- _Information shown_:
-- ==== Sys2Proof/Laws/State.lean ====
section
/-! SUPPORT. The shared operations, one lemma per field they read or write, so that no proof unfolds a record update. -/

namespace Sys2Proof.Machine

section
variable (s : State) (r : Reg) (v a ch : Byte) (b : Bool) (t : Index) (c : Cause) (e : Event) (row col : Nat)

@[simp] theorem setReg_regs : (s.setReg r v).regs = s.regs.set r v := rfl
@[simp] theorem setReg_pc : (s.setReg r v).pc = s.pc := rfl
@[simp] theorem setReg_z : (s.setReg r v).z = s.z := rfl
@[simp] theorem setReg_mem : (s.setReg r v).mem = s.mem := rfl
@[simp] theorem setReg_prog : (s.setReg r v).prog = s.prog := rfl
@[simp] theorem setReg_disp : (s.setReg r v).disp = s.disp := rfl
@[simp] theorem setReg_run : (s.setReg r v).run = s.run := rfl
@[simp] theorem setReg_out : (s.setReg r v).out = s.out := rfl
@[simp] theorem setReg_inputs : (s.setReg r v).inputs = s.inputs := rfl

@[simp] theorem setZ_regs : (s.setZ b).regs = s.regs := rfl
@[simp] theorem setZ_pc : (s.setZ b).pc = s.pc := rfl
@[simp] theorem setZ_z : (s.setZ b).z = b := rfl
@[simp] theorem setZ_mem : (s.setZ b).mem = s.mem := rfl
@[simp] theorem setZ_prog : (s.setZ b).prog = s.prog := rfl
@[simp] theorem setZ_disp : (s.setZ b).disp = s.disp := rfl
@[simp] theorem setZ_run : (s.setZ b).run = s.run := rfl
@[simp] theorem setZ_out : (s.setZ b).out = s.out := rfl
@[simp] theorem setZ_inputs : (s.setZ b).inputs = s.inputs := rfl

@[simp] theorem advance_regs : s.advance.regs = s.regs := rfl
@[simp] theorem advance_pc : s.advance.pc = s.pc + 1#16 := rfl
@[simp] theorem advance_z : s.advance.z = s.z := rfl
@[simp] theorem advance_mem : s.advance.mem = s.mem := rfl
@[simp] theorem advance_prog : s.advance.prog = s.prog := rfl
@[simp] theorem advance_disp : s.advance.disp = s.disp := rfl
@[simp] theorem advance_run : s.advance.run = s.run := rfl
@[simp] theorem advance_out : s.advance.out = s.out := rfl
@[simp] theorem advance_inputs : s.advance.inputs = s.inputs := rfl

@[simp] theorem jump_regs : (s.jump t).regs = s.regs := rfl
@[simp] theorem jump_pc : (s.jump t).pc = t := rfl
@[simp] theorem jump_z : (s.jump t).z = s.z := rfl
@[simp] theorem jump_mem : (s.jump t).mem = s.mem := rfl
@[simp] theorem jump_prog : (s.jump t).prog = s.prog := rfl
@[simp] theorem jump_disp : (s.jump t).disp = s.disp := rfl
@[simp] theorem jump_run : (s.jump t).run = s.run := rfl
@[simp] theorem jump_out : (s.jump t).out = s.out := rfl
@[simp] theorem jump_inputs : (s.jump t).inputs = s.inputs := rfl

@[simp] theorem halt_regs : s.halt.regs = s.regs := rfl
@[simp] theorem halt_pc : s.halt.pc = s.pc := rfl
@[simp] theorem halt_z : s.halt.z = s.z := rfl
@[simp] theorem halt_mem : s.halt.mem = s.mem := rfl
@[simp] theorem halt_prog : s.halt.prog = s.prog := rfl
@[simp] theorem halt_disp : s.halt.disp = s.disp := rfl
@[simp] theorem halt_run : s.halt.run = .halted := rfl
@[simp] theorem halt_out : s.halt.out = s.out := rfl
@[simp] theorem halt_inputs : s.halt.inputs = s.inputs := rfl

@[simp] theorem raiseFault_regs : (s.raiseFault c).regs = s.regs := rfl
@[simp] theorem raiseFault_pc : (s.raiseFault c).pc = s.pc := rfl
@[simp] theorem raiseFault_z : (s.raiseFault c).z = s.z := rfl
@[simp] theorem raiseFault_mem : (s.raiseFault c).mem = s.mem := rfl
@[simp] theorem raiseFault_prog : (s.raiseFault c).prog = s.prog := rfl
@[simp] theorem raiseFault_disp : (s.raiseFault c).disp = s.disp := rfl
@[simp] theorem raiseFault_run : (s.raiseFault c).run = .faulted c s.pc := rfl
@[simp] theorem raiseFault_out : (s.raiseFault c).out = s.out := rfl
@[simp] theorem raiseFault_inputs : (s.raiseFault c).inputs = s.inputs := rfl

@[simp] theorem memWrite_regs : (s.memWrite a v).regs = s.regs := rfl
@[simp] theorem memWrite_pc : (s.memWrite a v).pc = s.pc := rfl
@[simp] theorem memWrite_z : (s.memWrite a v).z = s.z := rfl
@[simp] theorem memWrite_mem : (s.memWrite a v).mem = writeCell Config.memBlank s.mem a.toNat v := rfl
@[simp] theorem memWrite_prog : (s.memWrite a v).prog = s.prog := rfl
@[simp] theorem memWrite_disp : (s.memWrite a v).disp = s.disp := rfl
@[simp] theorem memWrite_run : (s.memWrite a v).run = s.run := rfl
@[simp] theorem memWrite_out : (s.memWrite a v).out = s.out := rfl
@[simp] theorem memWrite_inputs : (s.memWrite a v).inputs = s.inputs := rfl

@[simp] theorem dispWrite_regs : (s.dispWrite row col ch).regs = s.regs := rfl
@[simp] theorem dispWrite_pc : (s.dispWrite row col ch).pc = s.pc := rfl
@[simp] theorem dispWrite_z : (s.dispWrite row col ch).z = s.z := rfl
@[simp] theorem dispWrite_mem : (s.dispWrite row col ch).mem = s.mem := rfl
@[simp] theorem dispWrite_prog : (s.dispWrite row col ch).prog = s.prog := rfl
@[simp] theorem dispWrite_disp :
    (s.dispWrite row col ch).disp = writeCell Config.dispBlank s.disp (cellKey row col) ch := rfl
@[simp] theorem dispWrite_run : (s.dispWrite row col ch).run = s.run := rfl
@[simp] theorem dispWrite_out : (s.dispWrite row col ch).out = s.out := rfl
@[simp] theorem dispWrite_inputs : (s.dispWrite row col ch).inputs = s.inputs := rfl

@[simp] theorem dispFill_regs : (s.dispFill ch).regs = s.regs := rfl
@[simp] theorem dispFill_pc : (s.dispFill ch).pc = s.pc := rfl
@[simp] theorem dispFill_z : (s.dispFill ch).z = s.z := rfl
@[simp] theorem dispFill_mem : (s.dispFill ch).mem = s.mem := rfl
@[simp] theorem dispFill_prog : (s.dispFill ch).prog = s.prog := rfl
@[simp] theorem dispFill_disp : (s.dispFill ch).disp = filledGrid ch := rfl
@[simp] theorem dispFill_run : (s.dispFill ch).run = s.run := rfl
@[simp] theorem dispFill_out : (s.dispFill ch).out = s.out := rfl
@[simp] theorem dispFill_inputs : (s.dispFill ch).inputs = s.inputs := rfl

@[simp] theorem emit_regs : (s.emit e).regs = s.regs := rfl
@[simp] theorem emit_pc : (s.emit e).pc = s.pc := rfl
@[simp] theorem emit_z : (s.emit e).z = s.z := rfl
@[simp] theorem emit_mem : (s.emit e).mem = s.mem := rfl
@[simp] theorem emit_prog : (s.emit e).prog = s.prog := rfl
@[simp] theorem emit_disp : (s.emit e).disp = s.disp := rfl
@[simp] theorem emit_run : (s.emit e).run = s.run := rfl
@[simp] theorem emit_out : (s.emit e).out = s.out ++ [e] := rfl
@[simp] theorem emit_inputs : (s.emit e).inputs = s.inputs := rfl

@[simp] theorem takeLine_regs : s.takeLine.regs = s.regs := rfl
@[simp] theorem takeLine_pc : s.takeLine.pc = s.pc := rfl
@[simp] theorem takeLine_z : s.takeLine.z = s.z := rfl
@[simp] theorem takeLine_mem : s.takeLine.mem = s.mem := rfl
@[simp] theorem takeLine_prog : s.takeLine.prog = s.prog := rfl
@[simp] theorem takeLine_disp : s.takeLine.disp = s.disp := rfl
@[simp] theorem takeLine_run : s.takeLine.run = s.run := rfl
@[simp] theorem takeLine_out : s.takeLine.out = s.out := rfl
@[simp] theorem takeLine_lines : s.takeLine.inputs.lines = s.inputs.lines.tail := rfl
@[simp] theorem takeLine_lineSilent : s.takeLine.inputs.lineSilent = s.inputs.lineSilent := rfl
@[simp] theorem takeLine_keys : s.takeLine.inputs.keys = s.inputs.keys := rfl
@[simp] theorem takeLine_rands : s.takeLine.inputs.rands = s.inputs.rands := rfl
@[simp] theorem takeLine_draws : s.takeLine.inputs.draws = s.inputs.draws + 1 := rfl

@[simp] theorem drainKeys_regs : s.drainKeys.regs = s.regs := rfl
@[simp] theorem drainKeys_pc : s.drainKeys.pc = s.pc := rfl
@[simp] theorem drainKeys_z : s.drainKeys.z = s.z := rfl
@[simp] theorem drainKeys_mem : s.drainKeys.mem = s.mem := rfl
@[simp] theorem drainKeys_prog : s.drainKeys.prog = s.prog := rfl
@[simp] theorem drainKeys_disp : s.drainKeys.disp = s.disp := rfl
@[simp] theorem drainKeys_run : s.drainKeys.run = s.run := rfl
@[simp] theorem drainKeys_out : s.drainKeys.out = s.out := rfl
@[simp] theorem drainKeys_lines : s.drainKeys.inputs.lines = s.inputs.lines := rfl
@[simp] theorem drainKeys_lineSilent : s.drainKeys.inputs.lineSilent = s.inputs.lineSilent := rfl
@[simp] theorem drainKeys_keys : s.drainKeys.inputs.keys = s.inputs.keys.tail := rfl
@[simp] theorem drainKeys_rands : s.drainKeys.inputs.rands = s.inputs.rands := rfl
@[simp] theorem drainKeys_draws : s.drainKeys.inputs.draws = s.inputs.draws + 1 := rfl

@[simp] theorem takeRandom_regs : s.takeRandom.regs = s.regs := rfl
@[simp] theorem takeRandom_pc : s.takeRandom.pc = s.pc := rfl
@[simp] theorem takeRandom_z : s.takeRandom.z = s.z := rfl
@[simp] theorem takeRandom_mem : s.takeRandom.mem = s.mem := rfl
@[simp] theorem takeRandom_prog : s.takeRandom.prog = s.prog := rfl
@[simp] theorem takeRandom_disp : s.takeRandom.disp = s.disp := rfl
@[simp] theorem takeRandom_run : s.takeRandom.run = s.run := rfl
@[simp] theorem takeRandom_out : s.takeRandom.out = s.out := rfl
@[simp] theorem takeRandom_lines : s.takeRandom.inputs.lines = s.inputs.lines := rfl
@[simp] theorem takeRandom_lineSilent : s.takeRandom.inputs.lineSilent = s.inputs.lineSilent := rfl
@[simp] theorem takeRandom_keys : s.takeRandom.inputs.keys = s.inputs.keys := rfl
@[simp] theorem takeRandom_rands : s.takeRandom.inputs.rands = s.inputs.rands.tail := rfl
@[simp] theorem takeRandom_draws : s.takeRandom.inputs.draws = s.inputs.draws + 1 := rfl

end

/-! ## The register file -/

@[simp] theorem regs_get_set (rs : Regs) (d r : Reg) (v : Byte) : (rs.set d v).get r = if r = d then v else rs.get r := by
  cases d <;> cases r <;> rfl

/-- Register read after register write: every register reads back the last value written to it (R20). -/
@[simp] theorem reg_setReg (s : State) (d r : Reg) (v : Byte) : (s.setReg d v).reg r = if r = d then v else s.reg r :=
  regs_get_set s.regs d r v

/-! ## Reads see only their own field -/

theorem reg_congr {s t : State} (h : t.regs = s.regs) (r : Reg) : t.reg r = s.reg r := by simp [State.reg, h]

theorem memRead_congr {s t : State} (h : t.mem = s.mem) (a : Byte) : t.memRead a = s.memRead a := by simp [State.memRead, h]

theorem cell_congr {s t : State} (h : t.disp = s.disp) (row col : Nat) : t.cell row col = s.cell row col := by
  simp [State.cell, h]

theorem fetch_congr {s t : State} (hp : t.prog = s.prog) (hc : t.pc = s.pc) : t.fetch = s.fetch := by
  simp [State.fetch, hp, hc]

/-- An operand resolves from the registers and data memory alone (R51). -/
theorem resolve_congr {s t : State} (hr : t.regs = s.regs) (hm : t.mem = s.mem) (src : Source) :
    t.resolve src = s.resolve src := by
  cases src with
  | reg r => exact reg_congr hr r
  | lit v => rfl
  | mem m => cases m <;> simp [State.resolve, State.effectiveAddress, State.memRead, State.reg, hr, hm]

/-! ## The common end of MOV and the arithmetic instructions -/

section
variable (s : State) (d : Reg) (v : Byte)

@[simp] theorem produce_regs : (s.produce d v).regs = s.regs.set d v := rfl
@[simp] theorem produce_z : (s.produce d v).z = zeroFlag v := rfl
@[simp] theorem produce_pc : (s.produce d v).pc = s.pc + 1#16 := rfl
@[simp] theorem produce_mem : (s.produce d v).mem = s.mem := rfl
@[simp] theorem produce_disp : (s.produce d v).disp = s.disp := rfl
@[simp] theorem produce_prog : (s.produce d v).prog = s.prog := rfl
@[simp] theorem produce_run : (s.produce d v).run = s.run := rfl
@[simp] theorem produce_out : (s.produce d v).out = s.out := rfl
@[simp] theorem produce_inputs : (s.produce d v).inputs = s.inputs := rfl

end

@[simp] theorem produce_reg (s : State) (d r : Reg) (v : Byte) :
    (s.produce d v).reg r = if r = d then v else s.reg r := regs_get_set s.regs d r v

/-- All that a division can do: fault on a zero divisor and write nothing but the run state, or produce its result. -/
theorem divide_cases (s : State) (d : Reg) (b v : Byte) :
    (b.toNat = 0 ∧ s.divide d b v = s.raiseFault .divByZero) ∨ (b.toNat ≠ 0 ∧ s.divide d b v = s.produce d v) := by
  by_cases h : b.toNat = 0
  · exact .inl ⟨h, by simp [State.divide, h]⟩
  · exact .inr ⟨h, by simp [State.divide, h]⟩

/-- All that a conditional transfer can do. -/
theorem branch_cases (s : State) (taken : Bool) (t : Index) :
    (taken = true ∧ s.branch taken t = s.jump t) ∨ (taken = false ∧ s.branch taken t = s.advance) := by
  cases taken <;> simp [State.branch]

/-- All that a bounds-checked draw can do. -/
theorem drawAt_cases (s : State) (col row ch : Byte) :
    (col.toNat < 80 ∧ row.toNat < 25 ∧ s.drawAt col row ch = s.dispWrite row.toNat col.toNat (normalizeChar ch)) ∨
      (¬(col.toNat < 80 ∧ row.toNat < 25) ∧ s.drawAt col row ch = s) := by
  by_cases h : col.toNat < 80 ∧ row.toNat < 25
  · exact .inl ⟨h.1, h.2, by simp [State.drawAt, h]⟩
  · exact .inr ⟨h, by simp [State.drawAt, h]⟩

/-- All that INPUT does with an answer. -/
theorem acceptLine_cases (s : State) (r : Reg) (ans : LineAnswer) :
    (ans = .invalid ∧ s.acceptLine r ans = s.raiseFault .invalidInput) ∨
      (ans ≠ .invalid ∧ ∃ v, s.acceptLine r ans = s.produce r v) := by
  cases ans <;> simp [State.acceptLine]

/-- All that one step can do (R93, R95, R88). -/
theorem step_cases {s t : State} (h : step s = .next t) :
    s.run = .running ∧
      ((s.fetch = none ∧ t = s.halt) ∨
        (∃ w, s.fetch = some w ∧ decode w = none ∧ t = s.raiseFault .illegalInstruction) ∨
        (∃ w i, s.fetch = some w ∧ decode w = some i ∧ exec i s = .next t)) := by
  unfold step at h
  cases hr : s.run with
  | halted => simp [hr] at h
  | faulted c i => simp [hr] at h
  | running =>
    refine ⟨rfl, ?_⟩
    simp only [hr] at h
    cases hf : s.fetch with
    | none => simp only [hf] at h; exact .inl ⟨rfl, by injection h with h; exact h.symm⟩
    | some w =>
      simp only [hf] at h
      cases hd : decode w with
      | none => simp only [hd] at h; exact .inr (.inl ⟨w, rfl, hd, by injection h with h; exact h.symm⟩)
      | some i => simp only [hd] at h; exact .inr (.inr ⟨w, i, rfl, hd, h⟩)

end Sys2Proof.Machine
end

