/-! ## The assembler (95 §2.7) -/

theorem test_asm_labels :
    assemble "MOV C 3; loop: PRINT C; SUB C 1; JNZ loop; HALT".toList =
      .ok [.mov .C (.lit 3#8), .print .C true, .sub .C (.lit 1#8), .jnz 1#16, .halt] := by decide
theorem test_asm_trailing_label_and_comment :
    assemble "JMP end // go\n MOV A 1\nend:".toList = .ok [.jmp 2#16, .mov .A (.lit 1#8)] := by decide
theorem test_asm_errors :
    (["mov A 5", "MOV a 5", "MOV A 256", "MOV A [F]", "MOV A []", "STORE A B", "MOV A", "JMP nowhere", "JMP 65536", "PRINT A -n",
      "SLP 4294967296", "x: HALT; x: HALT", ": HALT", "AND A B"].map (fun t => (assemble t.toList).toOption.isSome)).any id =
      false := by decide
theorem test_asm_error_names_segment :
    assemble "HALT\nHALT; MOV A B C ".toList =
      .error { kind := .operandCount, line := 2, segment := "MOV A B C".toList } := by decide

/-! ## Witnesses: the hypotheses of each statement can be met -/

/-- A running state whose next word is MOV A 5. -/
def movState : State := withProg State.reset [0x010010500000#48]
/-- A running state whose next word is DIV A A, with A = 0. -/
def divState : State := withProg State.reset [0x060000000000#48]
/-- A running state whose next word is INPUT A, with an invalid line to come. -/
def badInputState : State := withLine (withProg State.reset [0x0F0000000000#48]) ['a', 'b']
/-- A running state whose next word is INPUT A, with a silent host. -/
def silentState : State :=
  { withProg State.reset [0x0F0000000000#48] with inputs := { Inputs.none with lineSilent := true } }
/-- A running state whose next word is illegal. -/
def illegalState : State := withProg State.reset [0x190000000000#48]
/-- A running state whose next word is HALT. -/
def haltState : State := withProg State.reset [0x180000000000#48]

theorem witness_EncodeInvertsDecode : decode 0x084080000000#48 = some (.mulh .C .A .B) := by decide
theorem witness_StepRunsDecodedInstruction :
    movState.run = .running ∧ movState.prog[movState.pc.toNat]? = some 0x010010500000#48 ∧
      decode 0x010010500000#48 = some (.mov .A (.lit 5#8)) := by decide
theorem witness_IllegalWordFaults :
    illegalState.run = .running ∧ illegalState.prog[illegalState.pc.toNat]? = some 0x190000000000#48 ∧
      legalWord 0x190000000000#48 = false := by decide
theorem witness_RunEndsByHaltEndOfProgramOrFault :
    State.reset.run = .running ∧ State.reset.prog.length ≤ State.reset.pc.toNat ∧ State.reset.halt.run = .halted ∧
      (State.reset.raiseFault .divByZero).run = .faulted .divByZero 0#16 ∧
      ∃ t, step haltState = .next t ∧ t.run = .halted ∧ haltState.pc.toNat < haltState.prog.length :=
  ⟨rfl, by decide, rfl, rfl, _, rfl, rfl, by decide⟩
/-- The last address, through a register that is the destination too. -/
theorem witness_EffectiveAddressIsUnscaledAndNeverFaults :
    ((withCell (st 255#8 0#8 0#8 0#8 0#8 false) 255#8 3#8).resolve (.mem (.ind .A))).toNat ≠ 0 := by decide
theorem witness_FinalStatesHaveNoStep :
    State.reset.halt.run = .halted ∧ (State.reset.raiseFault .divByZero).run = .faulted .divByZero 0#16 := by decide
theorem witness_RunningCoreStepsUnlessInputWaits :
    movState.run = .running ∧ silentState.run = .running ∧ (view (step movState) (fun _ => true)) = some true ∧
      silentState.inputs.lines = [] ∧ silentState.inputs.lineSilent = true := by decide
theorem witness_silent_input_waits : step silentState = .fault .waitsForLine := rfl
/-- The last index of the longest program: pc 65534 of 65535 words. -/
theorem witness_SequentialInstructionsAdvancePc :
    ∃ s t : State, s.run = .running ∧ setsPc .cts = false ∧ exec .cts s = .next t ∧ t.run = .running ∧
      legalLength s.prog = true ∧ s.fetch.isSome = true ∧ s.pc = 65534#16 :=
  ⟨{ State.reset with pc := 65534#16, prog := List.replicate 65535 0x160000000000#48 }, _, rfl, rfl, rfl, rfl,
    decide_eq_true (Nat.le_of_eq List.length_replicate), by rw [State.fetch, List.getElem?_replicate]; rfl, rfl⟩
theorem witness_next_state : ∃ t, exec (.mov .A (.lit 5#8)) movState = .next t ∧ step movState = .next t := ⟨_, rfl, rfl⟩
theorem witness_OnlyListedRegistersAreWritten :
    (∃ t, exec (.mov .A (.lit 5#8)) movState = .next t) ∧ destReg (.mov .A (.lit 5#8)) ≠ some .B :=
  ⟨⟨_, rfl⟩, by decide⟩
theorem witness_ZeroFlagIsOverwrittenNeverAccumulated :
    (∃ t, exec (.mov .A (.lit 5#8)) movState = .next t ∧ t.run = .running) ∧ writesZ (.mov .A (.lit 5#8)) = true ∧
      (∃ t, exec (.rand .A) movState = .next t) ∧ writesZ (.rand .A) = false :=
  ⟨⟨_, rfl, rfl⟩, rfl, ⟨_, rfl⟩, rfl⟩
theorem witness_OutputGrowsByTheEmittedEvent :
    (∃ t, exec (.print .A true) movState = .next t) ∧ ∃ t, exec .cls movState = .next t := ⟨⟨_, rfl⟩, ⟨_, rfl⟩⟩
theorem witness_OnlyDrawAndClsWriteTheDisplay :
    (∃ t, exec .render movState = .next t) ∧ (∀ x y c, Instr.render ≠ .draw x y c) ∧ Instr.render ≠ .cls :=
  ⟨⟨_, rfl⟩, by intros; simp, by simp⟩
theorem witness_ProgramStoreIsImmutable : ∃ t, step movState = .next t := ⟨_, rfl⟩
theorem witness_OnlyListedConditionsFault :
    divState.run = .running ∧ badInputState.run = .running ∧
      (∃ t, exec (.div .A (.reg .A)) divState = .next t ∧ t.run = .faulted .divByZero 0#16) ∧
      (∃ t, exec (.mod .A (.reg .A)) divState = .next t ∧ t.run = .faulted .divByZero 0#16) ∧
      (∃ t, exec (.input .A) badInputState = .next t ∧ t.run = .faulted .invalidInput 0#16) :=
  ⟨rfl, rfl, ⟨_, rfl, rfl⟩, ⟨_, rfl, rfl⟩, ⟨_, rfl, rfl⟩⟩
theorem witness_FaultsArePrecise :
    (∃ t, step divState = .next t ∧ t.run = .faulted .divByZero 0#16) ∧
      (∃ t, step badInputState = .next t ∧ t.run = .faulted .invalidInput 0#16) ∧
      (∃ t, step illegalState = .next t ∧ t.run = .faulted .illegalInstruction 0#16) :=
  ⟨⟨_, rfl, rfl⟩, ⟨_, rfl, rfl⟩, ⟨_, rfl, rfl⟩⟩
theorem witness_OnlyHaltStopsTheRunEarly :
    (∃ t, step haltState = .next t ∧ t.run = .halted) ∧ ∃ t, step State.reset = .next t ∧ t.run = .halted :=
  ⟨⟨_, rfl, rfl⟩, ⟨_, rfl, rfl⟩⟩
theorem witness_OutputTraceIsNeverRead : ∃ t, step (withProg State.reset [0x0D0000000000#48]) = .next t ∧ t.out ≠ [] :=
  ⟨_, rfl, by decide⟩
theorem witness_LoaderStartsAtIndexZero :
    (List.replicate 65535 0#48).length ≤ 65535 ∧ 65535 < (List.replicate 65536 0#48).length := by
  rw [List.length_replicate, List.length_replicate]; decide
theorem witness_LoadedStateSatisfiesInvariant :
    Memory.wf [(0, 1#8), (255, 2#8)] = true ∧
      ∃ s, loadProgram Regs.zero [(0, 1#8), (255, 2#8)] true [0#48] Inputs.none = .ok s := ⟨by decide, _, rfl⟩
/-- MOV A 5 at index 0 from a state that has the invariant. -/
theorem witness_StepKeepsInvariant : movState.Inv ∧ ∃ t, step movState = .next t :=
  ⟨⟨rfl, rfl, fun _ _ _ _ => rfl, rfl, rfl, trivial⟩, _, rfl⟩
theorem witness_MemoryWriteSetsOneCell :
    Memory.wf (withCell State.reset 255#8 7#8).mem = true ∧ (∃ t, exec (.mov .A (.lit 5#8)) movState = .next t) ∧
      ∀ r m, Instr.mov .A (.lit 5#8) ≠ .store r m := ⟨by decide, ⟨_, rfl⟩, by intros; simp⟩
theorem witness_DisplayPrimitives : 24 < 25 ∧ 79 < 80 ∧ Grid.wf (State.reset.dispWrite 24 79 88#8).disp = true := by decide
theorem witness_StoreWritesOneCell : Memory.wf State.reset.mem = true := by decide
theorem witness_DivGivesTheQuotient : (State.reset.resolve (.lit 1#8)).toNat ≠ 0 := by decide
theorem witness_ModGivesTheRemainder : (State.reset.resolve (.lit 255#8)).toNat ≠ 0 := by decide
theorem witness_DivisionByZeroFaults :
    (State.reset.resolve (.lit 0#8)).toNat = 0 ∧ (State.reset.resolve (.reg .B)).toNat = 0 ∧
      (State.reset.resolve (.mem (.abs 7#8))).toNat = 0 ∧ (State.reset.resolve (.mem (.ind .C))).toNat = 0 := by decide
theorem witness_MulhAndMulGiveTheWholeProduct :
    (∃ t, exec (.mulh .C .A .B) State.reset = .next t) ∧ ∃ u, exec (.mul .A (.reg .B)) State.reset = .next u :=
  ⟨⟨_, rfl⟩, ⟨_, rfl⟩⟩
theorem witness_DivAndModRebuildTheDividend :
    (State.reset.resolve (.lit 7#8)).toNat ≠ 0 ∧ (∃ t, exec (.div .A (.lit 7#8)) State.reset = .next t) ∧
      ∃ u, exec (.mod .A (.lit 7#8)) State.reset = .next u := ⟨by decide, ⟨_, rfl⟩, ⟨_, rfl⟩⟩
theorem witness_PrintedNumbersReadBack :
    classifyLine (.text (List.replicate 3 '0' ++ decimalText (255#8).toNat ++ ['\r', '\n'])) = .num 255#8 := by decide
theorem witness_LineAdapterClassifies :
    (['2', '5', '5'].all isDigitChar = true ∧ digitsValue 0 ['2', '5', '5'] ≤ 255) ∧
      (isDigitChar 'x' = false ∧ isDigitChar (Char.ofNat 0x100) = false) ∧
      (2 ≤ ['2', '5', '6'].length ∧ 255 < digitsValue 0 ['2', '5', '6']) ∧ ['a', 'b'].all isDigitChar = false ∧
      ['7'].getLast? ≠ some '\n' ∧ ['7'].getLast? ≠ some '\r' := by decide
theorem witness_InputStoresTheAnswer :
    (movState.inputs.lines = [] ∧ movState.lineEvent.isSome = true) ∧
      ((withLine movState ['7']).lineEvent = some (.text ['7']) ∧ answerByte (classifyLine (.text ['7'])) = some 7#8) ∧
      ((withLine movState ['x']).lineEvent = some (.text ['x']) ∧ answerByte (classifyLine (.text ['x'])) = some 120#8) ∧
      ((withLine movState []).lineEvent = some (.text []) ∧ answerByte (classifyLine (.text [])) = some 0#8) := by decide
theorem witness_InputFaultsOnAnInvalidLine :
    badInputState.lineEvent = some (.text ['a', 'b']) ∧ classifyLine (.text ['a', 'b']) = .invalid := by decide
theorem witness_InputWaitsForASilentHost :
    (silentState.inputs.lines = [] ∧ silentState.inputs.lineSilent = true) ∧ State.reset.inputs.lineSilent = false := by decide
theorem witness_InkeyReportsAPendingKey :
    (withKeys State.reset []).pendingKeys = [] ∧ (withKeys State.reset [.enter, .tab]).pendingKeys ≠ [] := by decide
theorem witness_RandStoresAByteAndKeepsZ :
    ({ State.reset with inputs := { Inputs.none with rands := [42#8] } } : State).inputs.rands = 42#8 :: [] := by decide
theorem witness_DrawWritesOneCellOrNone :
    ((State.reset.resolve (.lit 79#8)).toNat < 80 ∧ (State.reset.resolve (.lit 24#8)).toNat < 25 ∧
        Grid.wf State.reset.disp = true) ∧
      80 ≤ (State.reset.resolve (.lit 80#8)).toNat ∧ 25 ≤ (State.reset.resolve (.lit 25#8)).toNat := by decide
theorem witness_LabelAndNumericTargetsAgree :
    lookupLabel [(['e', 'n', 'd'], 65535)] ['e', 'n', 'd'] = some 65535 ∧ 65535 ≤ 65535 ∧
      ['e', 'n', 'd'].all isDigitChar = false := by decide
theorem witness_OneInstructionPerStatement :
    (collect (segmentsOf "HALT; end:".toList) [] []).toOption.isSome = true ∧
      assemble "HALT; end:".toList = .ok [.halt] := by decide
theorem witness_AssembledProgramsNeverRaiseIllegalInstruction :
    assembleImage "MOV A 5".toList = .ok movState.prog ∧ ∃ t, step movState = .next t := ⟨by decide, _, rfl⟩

- _Work instruction_: Could you transcribe the entries above word for word, from the line with "(∃ t, exec (.rand" down to the line with "simp, by simp⟩", keeping both?

- _Result of this task_:
      (∃ t, exec (.rand .A) movState = .next t) ∧ writesZ (.rand .A) = false :=
  ⟨⟨_, rfl, rfl⟩, rfl, ⟨_, rfl⟩, rfl⟩
theorem witness_OutputGrowsByTheEmittedEvent :
    (∃ t, exec (.print .A true) movState = .next t) ∧ ∃ t, exec .cls movState = .next t := ⟨⟨_, rfl⟩, ⟨_, rfl⟩⟩
theorem witness_OnlyDrawAndClsWriteTheDisplay :
    (∃ t, exec .render movState = .next t) ∧ (∀ x y c, Instr.render ≠ .draw x y c) ∧ Instr.render ≠ .cls :=
  ⟨⟨_, rfl⟩, by intros; simp, by simp⟩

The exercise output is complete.